Les jeunes en service civique volontaire vont-ils venir pallier - à moindres frais - la pénurie de professionnels sanitaires et sociaux ? C'est en tout cas la crainte de plusieurs organisations au lendemain de l'adoption, le 4 février, de la proposition de loi sénatoriale sur le service civique par l'Assemblée nationale (1). Cette dernière - qui doit encore être examinée en deuxième lecture au Sénat - prévoit que les jeunes volontaires de 16 à 25 ans pourront effectuer pendant 6 à 12 mois une mission d'intérêt général au sein d'une association, d'une collectivité locale, d'une organisation non gouvernementale (ONG), tant en France qu'à l'étranger.
Le 2 février, Martin Hirsch, Haut Commissaire aux solidarités actives, évoquait la possibilité pour les jeunes en service civique d'aller dans les établissements scolaires pour parler de sexualité aux élèves (2). Or, aujourd'hui, ce sont les infirmiers, les médecins et les assistants sociaux de l'Education nationale qui assurent ce type d'interventions, mais ils sont en nombre insuffisant. D'où la colère du Syndicat national des assistants sociaux de l'Education nationale (Snasen)-UNSA, qui estime que seuls les professionnels, « ayant une parfaite connaissance de la problématique adolescente » peuvent aborder l'éducation à la sexualité, à condition d'augmenter les effectifs. « Là serait la vraie réponse en termes d'efficacité et la preuve d'une réelle volonté ministérielle d'éradiquer ces problèmes. »

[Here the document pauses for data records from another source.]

-- ==== Sys2Proof/Tests/Slice0.lean ====
section
/-! SUPPORT. Tests. Expected values are those of 95_test_vectors.md (each test names its vector) or are written out from the
encoding tables of 30_encoding.md; the witnesses show that the hypotheses of the statements can be met together, at the edges of
their ranges. -/

namespace Sys2Proof.Tests

open Sys2Proof.Machine

/-! ### Well-formedness: each check refuses an ill-formed term and takes the largest well-formed one -/

theorem test_wellFormed_refuses_a_13_bit_jump : (Instr.jpNnn 0x1000).wellFormed = false ∧ (Instr.jpNnn 0x0FFF).wellFormed = true := by
  decide

theorem test_wellFormed_refuses_a_13_bit_call : (Instr.callNnn 0x1000).wellFormed = false ∧ (Instr.callNnn 0x0FFF).wellFormed = true := by
  decide

theorem test_wellFormed_refuses_a_13_bit_index : (Instr.ldINnn 0xFFFF).wellFormed = false ∧ (Instr.ldINnn 0x0FFF).wellFormed = true := by
  decide

theorem test_wellFormed_refuses_a_13_bit_indexed_jump :
    (Instr.jpV0Nnn 0x1000).wellFormed = false ∧ (Instr.jpV0Nnn 0x0FFF).wellFormed = true := by
  decide

theorem test_wellFormed_refuses_16_rows :
    (Instr.drwVxVyN 0 0 16).wellFormed = false ∧ (Instr.drwVxVyN 0 0 15).wellFormed = true := by
  decide

/-! ### Decoding: every constructor from a word written out bit by bit from 30_encoding.md R92 and R96 -/

/-- Group 0x0 (format F0) and the FA formats. -/
theorem test_decode_fixed_and_address_words :
    decodeTableWord 16 0b0000000011100000 = some .cls ∧
    decodeTableWord 16 0b0000000011101110 = some .ret ∧
    decodeTableWord 16 0b0001001000110100 = some (.jpNnn 0x234) ∧
    decodeTableWord 16 0b0010001100000000 = some (.callNnn 0x300) ∧
    decodeTableWord 16 0b1010001011110000 = some (.ldINnn 0x2F0) ∧
    decodeTableWord 16 0b1011111111111111 = some (.jpV0Nnn 0xFFF) := by
  decide

/-- Formats FXK, FXY0 and FXYN. -/
theorem test_decode_register_words :
    decodeTableWord 16 0b0011001101000010 = some (.seVxKk 3 0x42) ∧
    decodeTableWord 16 0b0100110101000010 = some (.sneVxKk 13 0x42) ∧
    decodeTableWord 16 0b0101000100100000 = some (.seVxVy 1 2) ∧
    decodeTableWord 16 0b0110101000101011 = some (.ldVxKk 10 0x2B) ∧
    decodeTableWord 16 0b0111010100100000 = some (.addVxKk 5 0x20) ∧
    decodeTableWord 16 0b1001000111110000 = some (.sneVxVy 1 15) ∧
    decodeTableWord 16 0b1100001100001111 = some (.rndVxKk 3 0x0F) ∧
    decodeTableWord 16 0b1101000100101111 = some (.drwVxVyN 1 2 15) := by
  decide

/-- Format FXYF, the nine instructions of group 0x8. -/
theorem test_decode_group8_words :
    decodeTableWord 16 0b1000000100100000 = some (.ldVxVy 1 2) ∧
    decodeTableWord 16 0b1000000100100001 = some (.orVxVy 1 2) ∧
    decodeTableWord 16 0b1000000100100010 = some (.andVxVy 1 2) ∧
    decodeTableWord 16 0b1000000100100011 = some (.xorVxVy 1 2) ∧
    decodeTableWord 16 0b1000111100010100 = some (.addVxVy 15 1) ∧
    decodeTableWord 16 0b1000000100100101 = some (.subVxVy 1 2) ∧
    decodeTableWord 16 0b1000000100100110 = some (.shrVxVy 1 2) ∧
    decodeTableWord 16 0b1000000100100111 = some (.subnVxVy 1 2) ∧
    decodeTableWord 16 0b1000010000001110 = some (.shlVxVy 4 0) := by
  decide

/-- Format FXF, groups 0xE and 0xF. -/
theorem test_decode_function_byte_words :
    decodeTableWord 16 0b1110000110011110 = some (.skpVx 1) ∧
    decodeTableWord 16 0b1110000110100001 = some (.sknpVx 1) ∧
    decodeTableWord 16 0b1111010100000111 = some (.ldVxDT 5) ∧
    decodeTableWord 16 0b1111001000001010 = some (.ldVxK 2) ∧
    decodeTableWord 16 0b1111001000010101 = some (.ldDTVx 2) ∧
    decodeTableWord 16 0b1111001000011000 = some (.ldSTVx 2) ∧
    decodeTableWord 16 0b1111001000011110 = some (.addIVx 2) ∧
    decodeTableWord 16 0b1111000000101001 = some (.ldFVx 0) ∧
    decodeTableWord 16 0b1111000100110011 = some (.ldBVx 1) ∧
    decodeTableWord 16 0b1111111101010101 = some (.ldMemVx 15) ∧
    decodeTableWord 16 0b1111001001100101 = some (.ldVxMem 2) := by
  decide

/-- V-DEC-01 to V-DEC-11: the words the strict decoder rejects, by name. -/
theorem test_decode_rejects_by_name :
    decodeWord 0x0000#16 = .error (.unimplementedOpcode 0x0000#16) ∧
    decodeWord 0x0123#16 = .error (.unimplementedOpcode 0x0123#16) ∧
    decodeWord 0x01E0#16 = .error (.unimplementedOpcode 0x01E0#16) ∧
    decodeWord 0x00E1#16 = .error (.unimplementedOpcode 0x00E1#16) ∧
    decodeWord 0x5121#16 = .error (.unimplementedOpcode 0x5121#16) ∧
    decodeWord 0x9121#16 = .error (.unimplementedOpcode 0x9121#16) ∧
    decodeWord 0x8128#16 = .error (.unimplementedOpcode 0x8128#16) ∧
    decodeWord 0x812F#16 = .error (.unimplementedOpcode 0x812F#16) ∧
    decodeWord 0xE19F#16 = .error (.unimplementedOpcode 0xE19F#16) ∧
    decodeWord 0xF01A#16 = .error (.unimplementedOpcode 0xF01A#16) ∧
    decodeWord 0xFFFF#16 = .error (.unimplementedOpcode 0xFFFF#16) := by
  decide

/-- 20_memory.md R63: big-endian bytes, the rest of them given back; a lone byte is no instruction. -/
theorem test_decode_bytes : decodeBytes [0xA2, 0xF0, 0x77] = .ok (.ldINnn 0x2F0, [0x77]) ∧ decodeBytes [0xA2] = .error .truncated ∧
    encodeBytes (.ldINnn 0x2F0) = [0xA2, 0xF0] := by
  decide

/-- R101: the mnemonics as an assembler reads them. -/
theorem test_assembly_text : asmText (.drwVxVyN 1 15 5) = "DRW V1, VF, 0x5" ∧ asmText (.jpNnn 0x20A) = "JP 0x20A" ∧
    asmText (.ldMemVx 1) = "LD [I], V1" := by
  decide

/-! ### Helpers -/

/-- What `f` reads off the next state; none where there is none. -/
def after {α : Type} (o : Host.Outcome State Fault Refusal) (f : State → α) : Option α :=
  match o with
  | .next t => some (f t)
  | .fault _ => none
  | .refused _ => none

/-- What `f` reads off the state and the responses of a run of commands. -/
def afterCommands {α : Type} (o : Host.Outcome (State × List Response) Fault Refusal) (f : State → List Response → α) : Option α :=
  match o with
  | .next (t, responses) => some (f t responses)
  | .fault _ => none
  | .refused _ => none

/-- The state after reset with the word at 0x200. -/
def fetching (w : Nat) : State := State.reset.withFetchWord 16 w

/-- Some registers set. -/
def regs (rs : List (RegIdx × Byte)) (s : State) : State := rs.foldl (fun s r => s.setReg r.1 r.2) s

/-- Some bytes of memory set. -/
def bytes (cells : List (Nat × Byte)) (s : State) : State := cells.foldl (fun s c => s.setByte c.1 c.2) s

/-- Some keys pressed. -/
def keys (ks : List (Fin 16)) (s : State) : State := { s with key := Vector.ofFn fun k => ks.contains k }

/-- The fault record latched. -/
def latched (s : State) : Option FaultRecord := s.fault

/-! ### Execution -/

/-- V-DSP-01: no pixel set, VF kept. -/
theorem test_cls : after (step (regs [(15, 3)] ({ fetching 0x00E0 with
      disp := Display.toggle (Display.toggle Display.clear 0 0) 63 31 })))
    (fun t => (Display.pixel t.disp 0 0, Display.pixel t.disp 63 31, t.v[15], t.pc)) = some (false, false, 3, 0x202) := by
  decide

/-- V-CF-01. -/
theorem test_ret : after (step { fetching 0x00EE with sp := 1, stack := Vector.replicate 16 0x302 })
    (fun t => (t.pc, t.sp, t.stack[0])) = some (0x302, 0, 0x302) := by
  decide

/-- V-CF-02. -/
theorem test_ret_underflow : after (step (fetching 0x00EE)) (fun t => (latched t, t.pc)) =
    some (some { kind := .stackUnderflow, faultPc := 0x200 }, 0x200) := by
  decide

/-- V-CF-05, with the fault of the tick after it. -/
theorem test_jp : after (Sys2Proof.core.run 2 (fetching 0x1FFF)) (fun t => (t.pc, latched t)) =
    some (0xFFF, some { kind := .addressOutOfRange 4096, faultPc := 0xFFF }) := by
  decide

/-- V-CF-06. -/
theorem test_call : after (step (fetching 0x2300)) (fun t => (t.stack[0], t.sp, t.pc)) = some (0x202, 1, 0x300) := by
  decide

/-- V-CF-07. -/
theorem test_call_overflow : after (step { fetching 0x2300 with sp := 16 }) (fun t => (latched t, t.sp, t.pc)) =
    some (some { kind := .stackOverflow, faultPc := 0x200 }, 16, 0x200) := by
  decide

/-- V-CF-08, V-CF-09. -/
theorem test_se_immediate : after (step (regs [(3, 0x42)] (fetching 0x3342))) State.pc = some 0x204 ∧
    after (step (regs [(3, 0x41)] (fetching 0x3342))) State.pc = some 0x202 := by
  decide

/-- V-CF-10, V-CF-11. -/
theorem test_sne_immediate : after (step (regs [(3, 0x42)] (fetching 0x4342))) State.pc = some 0x202 ∧
    after (step (regs [(3, 0x41)] (fetching 0x4342))) State.pc = some 0x204 := by
  decide

/-- V-CF-13, V-CF-14. -/
theorem test_se_registers : after (step (regs [(1, 7), (2, 7)] (fetching 0x5120))) State.pc = some 0x204 ∧
    after (step (regs [(1, 7), (2, 8)] (fetching 0x5120))) State.pc = some 0x202 := by
  decide

/-- V-CF-15, V-CF-16. -/
theorem test_sne_registers : after (step (regs [(1, 7), (2, 8)] (fetching 0x9120))) State.pc = some 0x204 ∧
    after (step (regs [(1, 7)] (fetching 0x9110))) State.pc = some 0x202 := by
  decide

/-- V-CF-18, with the fault of the tick after it. -/
theorem test_jp_v0 : after (Sys2Proof.core.run 2 (regs [(0, 0xFF), (3, 0x50)] (fetching 0xBFFF))) (fun t => (t.pc, latched t)) =
    some (0x10FE, some { kind := .addressOutOfRange 0x10FE, faultPc := 0x10FE }) := by
  decide

/-- V-ALU-01. -/
theorem test_ld_immediate : after (step (fetching 0x6A2B)) (fun t => t.v[10]) = some 0x2B := by
  decide

/-- V-ALU-03, V-ALU-04. -/
theorem test_add_immediate : after (step (regs [(1, 0x02), (15, 0x07)] (fetching 0x71FF))) (fun t => (t.v[1], t.v[15])) = some (1, 7) ∧
    after (step (regs [(15, 0xFF)] (fetching 0x7F01))) (fun t => t.v[15]) = some 0 := by
  decide

/-- V-ALU-05. -/
theorem test_copy : after (step (regs [(2, 0x99)] (fetching 0x8120))) (fun t => t.v[1]) = some 0x99 := by
  decide

/-- V-ALU-06. -/
theorem test_or : after (step (regs [(1, 0x0F), (2, 0xF0), (15, 0x55)] (fetching 0x8121))) (fun t => (t.v[1], t.v[15])) =
    some (0xFF, 0x55) := by
  decide

/-- V-ALU-07. -/
theorem test_and : after (step (regs [(1, 0x3C), (2, 0x0F), (15, 0x55)] (fetching 0x8122))) (fun t => (t.v[1], t.v[15])) =
    some (0x0C, 0x55) := by
  decide

/-- V-ALU-08. -/
theorem test_xor : after (step (regs [(1, 0xFF), (2, 0x0F)] (fetching 0x8123))) (fun t => t.v[1]) = some 0xF0 := by
  decide

/-- V-ALU-10, V-ALU-15. -/
theorem test_add_registers : after (step (regs [(1, 0x80), (2, 0x80)] (fetching 0x8124))) (fun t => (t.v[1], t.v[15])) = some (0, 1) ∧
    after (step (regs [(1, 0x10), (15, 0x05)] (fetching 0x81F4))) (fun t => (t.v[1], t.v[15])) = some (0x15, 0) := by
  decide

/-- V-ALU-13, V-ALU-14: VF as destination holds the flag. -/
theorem test_add_into_flag : after (step (regs [(15, 0xFF), (1, 0x01)] (fetching 0x8F14))) (fun t => t.v[15]) = some 1 ∧
    after (step (regs [(15, 0x10), (1, 0x01)] (fetching 0x8F14))) (fun t => t.v[15]) = some 0 := by
  decide

/-- V-ALU-16, V-ALU-17. -/
theorem test_sub : after (step (regs [(1, 5), (2, 5)] (fetching 0x8125))) (fun t => (t.v[1], t.v[15])) = some (0, 1) ∧
    after (step (regs [(1, 0), (2, 0xFF)] (fetching 0x8125))) (fun t => (t.v[1], t.v[15])) = some (1, 0) := by
  decide

/-- V-ALU-22, V-ALU-23. -/
theorem test_shr : after (step (regs [(1, 2), (2, 0xFF)] (fetching 0x8126))) (fun t => (t.v[1], t.v[15], t.v[2])) = some (1, 0, 0xFF) ∧
    after (step (regs [(15, 2)] (fetching 0x8F06))) (fun t => t.v[15]) = some 0 := by
  decide

/-- V-ALU-19, V-ALU-20. -/
theorem test_subn : after (step (regs [(1, 2), (2, 1)] (fetching 0x8127))) (fun t => (t.v[1], t.v[15])) = some (0xFF, 0) ∧
    after (step (regs [(1, 1), (2, 5)] (fetching 0x8127))) (fun t => (t.v[1], t.v[15])) = some (4, 1) := by
  decide

/-- V-ALU-24, V-ALU-25. -/
theorem test_shl : after (step (regs [(4, 0xC1)] (fetching 0x840E))) (fun t => (t.v[4], t.v[15])) = some (0x82, 1) ∧
    after (step (regs [(4, 0x7F), (15, 1)] (fetching 0x840E))) (fun t => (t.v[4], t.v[15])) = some (0xFE, 0) := by
  decide

/-- V-ALU-27, V-ALU-28: RND in a tick whose entropy byte is given. -/
theorem test_rnd : after (tickWith 0xA7 (fetching 0xC30F)) (fun t => t.v[3]) = some 0x07 ∧
    after (tickWith 0xA7 (fetching 0xC300)) (fun t => t.v[3]) = some 0 := by
  decide

/-- V-IM-01. -/
theorem test_ld_index : after (step { fetching 0xA2F0 with i := 0xFFFF }) State.i = some 0x02F0 := by
  decide

/-- V-IM-03, V-IM-04. -/
theorem test_add_index : after (step (regs [(2, 1), (15, 7)] { fetching 0xF21E with i := 0xFFFF })) (fun t => (t.i, t.v[15])) = some (0, 7) ∧
    after (step (regs [(2, 1)] { fetching 0xF21E with i := 0x0FFF })) State.i = some 0x1000 := by
  decide

/-- V-IM-06, V-IM-07. -/
theorem test_ld_font : after (step (regs [(0, 0x1A)] (fetching 0xF029))) State.i = some 0x32 ∧
    after (step (regs [(0, 0x0F)] (fetching 0xF029))) State.i = some 0x4B := by
  decide

/-- V-IM-11. -/
theorem test_bcd : after (step (regs [(1, 1)] { fetching 0xF133 with i := 0xFFD }))
    (fun t => (t.byteAt 0xFFD, t.byteAt 0xFFE, t.byteAt 0xFFF)) = some (0, 0, 1) := by
  decide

La tentation de voir utiliser les jeunes en service civique dans des secteurs où les moyens sont insuffisants est en tout cas bien présente. Benoist Apparu, secrétaire d'Etat au logement, avait déjà annoncé en novembre dernier que 2 000 jeunes devraient être affectés à des missions de premier accueil et d'urgence auprès des sans-abri. Ce qui avait été très mal accueilli par les associations, qui soulignaient, au contraire, la nécessité de professionnaliser le secteur (3). Les risques de confusion entre les volontaires et les salariés ont d'ailleurs été pointés par l'inspection générale des affaires sociales, qui a proposé un référentiel afin d'éviter les chevauchements (4).
Autre critique formulée par le Cnajep (Comité pour les relations nationales et internationales de associations de jeunesse et d'éducation populaire), la mise en oeuvre du service civique fait disparaître le volontariat associatif créé en 2006. « Sur le plan symbolique, nous regrettons cette disparition alors qu'aucune évaluation n'en a été faite. Il s'agissait pourtant d'un dispositif dédié au monde associatif, créé avec et pour les associations », explique Benoît Mychak, son délégué général. Et si la proposition de loi prévoit que le service civique peut prendre la forme d'un « volontariat de service civique » d'une durée de 6 à 24 mois, cela n'est réservé qu'aux personnes de plus de 25 ans, regrette-t-il.
(2) Cette annonce fait suite au rapport de l'IGAS sur les politiques de prévention des grossesses non désirées et de la prise en charge des IVG - Voir ASH n° 2645 du 5-02-10, p. 18.